The purpose of this analyis is to evaluate the effects of vitamin C to tooth growth of Guinea’s pig with different combinations of supplement type and dosage.
The ToothGrowth dataset can be loaded by simply loading the datasets library, while for the analysis we’ll also use dplyr and lsr:
library(datasets)
library(dplyr)
library(lsr)
The dataset has 60 rows and 3 columns. The variable len represent the length of odontoblasts (teeth) in micron, supp represent the supplement type of the vitamin C and dose represent the amount of vitamin C dosed in milligrams. The variable supp is categorical and can be equal to VC (vitamin C dosed through ascorbic acid) or OJ (vitamin C dosed through orange juice). Here’s a summary of the dataset:
| len | supp | dose | |
|---|---|---|---|
| 1 | Min. : 4.20 | OJ:30 | Min. :0.500 |
| 2 | 1st Qu.:13.07 | VC:30 | 1st Qu.:0.500 |
| 3 | Median :19.25 | Median :1.000 | |
| 4 | Mean :18.81 | Mean :1.167 | |
| 5 | 3rd Qu.:25.27 | 3rd Qu.:2.000 | |
| 6 | Max. :33.90 | Max. :2.000 |
In the following analysis we will perform t-tests and multiple t-tests. For these tests to be valid we will assume that the observations of the tooth length are iid drawn from a quasi-normal distribution (roughly symmetric and mound-shaped), and that the samples are representative for the entire population. This assumption is made also when the observations are grouped by supplement type and dose amount.
Before defining any hypothesis we first plot the tooth growth by supplement type. As we can see in Figure 1 (generated with Code 1) dosing vitamin C through orange juice seems more effective than ascorbic acid. Hence we test the hypothesis that the difference of means between the tooth length of those treated with orange juice and those treated with ascorbic acid is greater than 0. The test is performed at a 0.05 significance level.
On the left the two boxplots. On the right the two smoothed density functions.
| t-value | degrees of freedom | p-value | confidence-interval | |
|---|---|---|---|---|
| t | 1.92 | 55.31 | 0.03 | (0.4682687, Inf) |
As we can see from Table 2 (calculated with Code 5) given that the p-value is equal to 0.0303173 we can reject the null hypothesis, meaning that orange juice affects tooth growth more then ascorbic acid. We can also calculate the effect size using Cohen’s D with cohensD(oj, vc), and it results 0.4945201 which can be interpreted as a medium effect.

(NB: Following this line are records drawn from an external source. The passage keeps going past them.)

-- ==== Sys2Proof/Proofs/ClocksStep.lean ====
section
/-!
PROOFS. Every step keeps the hall clock a time of day and HELD on running sittings (R40, R46): the operations that arm, compare,
hold and end a sitting, the answers to the requests, and the events.
-/

namespace Sys2Proof.Machine

/-! ### What is kept -/

/-- A time of day stays one, and where HELD is set on running sittings only it stays so. -/
structure Tme.Keeps (a b : Tme) : Prop where
  hall : a.hall.valid = true → b.hall.valid = true
  held : (∀ x ∈ a.sittings.toList, x.heldRuns) → ∀ x ∈ b.sittings.toList, x.heldRuns

theorem Tme.Keeps.refl (a : Tme) : a.Keeps a := ⟨id, id⟩

theorem Tme.Keeps.trans {a b c : Tme} (h : a.Keeps b) (k : b.Keeps c) : a.Keeps c :=
  ⟨k.hall ∘ h.hall, k.held ∘ h.held⟩

theorem Tme.Keeps.of_eq {a b : Tme} (h : b = a) : a.Keeps b := h ▸ .refl a

theorem Tme.Follows.keeps {a b : Tme} (h : a.Follows b) : a.Keeps b := by
  refine ⟨fun hv => h.hall ▸ hv, fun hx y hy => ?_⟩
  obtain ⟨k, hk, rfl⟩ := List.getElem_of_mem hy
  have hk8 : k < 8 := by simpa using hk
  simpa using (h.sitting k hk8).heldRuns (hx _ (by simp))

/-- Sittings that are all clear of HELD. -/
theorem Tme.Keeps.of_reset {a : Tme} {b : Tme} (hhall : a.hall.valid = true → b.hall.valid = true)
    (hsittings : b.sittings = Vector.replicate 8 Sitting.atReset) : a.Keeps b := by
  refine ⟨hhall, fun _ x hx hheld => ?_⟩
  rw [hsittings] at hx
  obtain ⟨-, rfl⟩ := by simpa using hx
  exact absurd hheld (by decide)

/-- One sitting changed, the HELD flag of the result being in order when that of the sitting is. -/
theorem keeps_modSitting {t : State} {k : Nat} {f : Sitting → Sitting}
    (hf : (t.sitting k).heldRuns → (f (t.sitting k)).heldRuns) : t.tme.Keeps (t.modSitting k f).tme := by
  refine ⟨id, fun hx y hy => ?_⟩
  obtain ⟨j, hj, rfl⟩ := List.getElem_of_mem hy
  have hj8 : j < 8 := by simpa using hj
  have hthis : t.tme.sittings[j].heldRuns := hx _ (by simp)
  have hafter : (t.modSitting k f).tme.sittings.toList[j] = (modAt t.tme.sittings k f)[j] := Vector.getElem_toList _
  rw [hafter, modAt_getElem]
  split
  next h =>
    subst h
    have hread : t.sitting j = t.tme.sittings[j] := by simp [State.sitting, hj8]
    exact hread ▸ hf (hread ▸ hthis)
  · exact hthis

/-- An operation applied for each member of a list. -/
theorem keeps_forEach {α : Type} {f : α → State → State} (hf : ∀ (x : α) (t : State), t.tme.Keeps (f x t).tme)
    (xs : List α) (t : State) : t.tme.Keeps (t.forEach xs f).tme := by
  induction xs generalizing t with
  | nil => exact .refl _
  | cons x xs ih => exact (hf x t).trans (ih (f x t))

/-- A sitting whose HELD flag is clear. -/
theorem Sitting.heldRuns_of_clear {x : Sitting} (h : x.held = false) : x.heldRuns := fun hheld =>
  absurd hheld (by simp [h])

/-- A sitting in order whose state is no running one is not held. -/
theorem Sitting.heldRuns.not_held {x : Sitting} (h : x.heldRuns) (hstate : x.state.running = false) : x.held = false :=
  Bool.eq_false_iff.mpr fun hheld => by simp [h hheld] at hstate

/-! ### The points of a second (R51 to R55) -/

theorem keeps_takeCompare {t : State} {k : Nat} (h : (t.sitting k).held = false) : t.tme.Keeps (t.takeCompare k).tme := by
  unfold State.takeCompare
  split
  all_goals
    simp only [tme_notices]
    exact keeps_modSitting fun _ => Sitting.heldRuns_of_clear h

/-- A sitting that is not held is not held after an operation that sets no HELD flag. -/
theorem Tme.Follows.not_held {s t : State} {k : Nat} (h : s.tme.Follows t.tme) (hs : (s.sitting k).held = false) :
    (t.sitting k).held = false :=
  Bool.eq_false_iff.mpr fun ht => by simp [(h.read k ht).1] at hs

theorem keeps_secondWork {t : State} {k : Nat} (h : (t.sitting k).held = false) : t.tme.Keeps (t.secondWork k).tme := by
  have hpoints : t.tme.Follows (((t.giveWarning k).cutoffIfReached k).fireDue k).tme :=
    follows_fireDue k (follows_cutoffIfReached k (follows_giveWarning k (.refl _)))
  refine hpoints.keeps.trans ?_
  unfold State.secondWork State.compareIfReached
  split
  · exact keeps_takeCompare (hpoints.not_held h)
  · exact .refl _

theorem keeps_takeSecond {t : State} {k : Nat} (h : (t.sitting k).held = false) : t.tme.Keeps (t.takeSecond k).tme := by
  have hclock : t.tme.Follows (t.advanceClock k).tme :=
    follows_modSitting (fun _ => Sitting.follows_of_same rfl rfl) (.refl _)
  unfold State.takeSecond
  dsimp only
  split
  · split
    · exact (follows_startWriting k _ hclock).keeps
    · exact hclock.keeps
  · exact hclock.keeps.trans (keeps_secondWork (hclock.not_held h))

/-- A point within a second of a sitting that is not held. -/
theorem keeps_atPoint {t : State} (k : Nat) (reached : Sitting → Bool) {take : State → State}
    (htake : (t.sitting k).held = false → t.tme.Keeps (take t).tme) : t.tme.Keeps (t.atPoint k reached take).tme := by
  unfold State.atPoint
  dsimp only
  split
  next h =>
    obtain ⟨⟨-, hclear⟩, -⟩ := by simpa using h
    exact htake hclear
  next =>
    split
    next h =>
      obtain ⟨⟨⟨-, hclear⟩, -⟩, -⟩ := by simpa [Sitting.secondWaits] using h
      exact keeps_takeSecond hclear
    next => exact .refl _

Now we plot the tooth growth by dose amount. As we can see in Figure 2 (generated with Code 2) bigger doses of vitamin C seem more effective than smaller ones. Hence we test the hypothesis that the difference of means between the tooth length of those treated with bigger doses and those treated with smaller ones is greater than 0. The test is performed at a 0.05 significance level. Given that we have three groups (three different possible values of dose) we perform a multiple t-test using Bonferroni correction.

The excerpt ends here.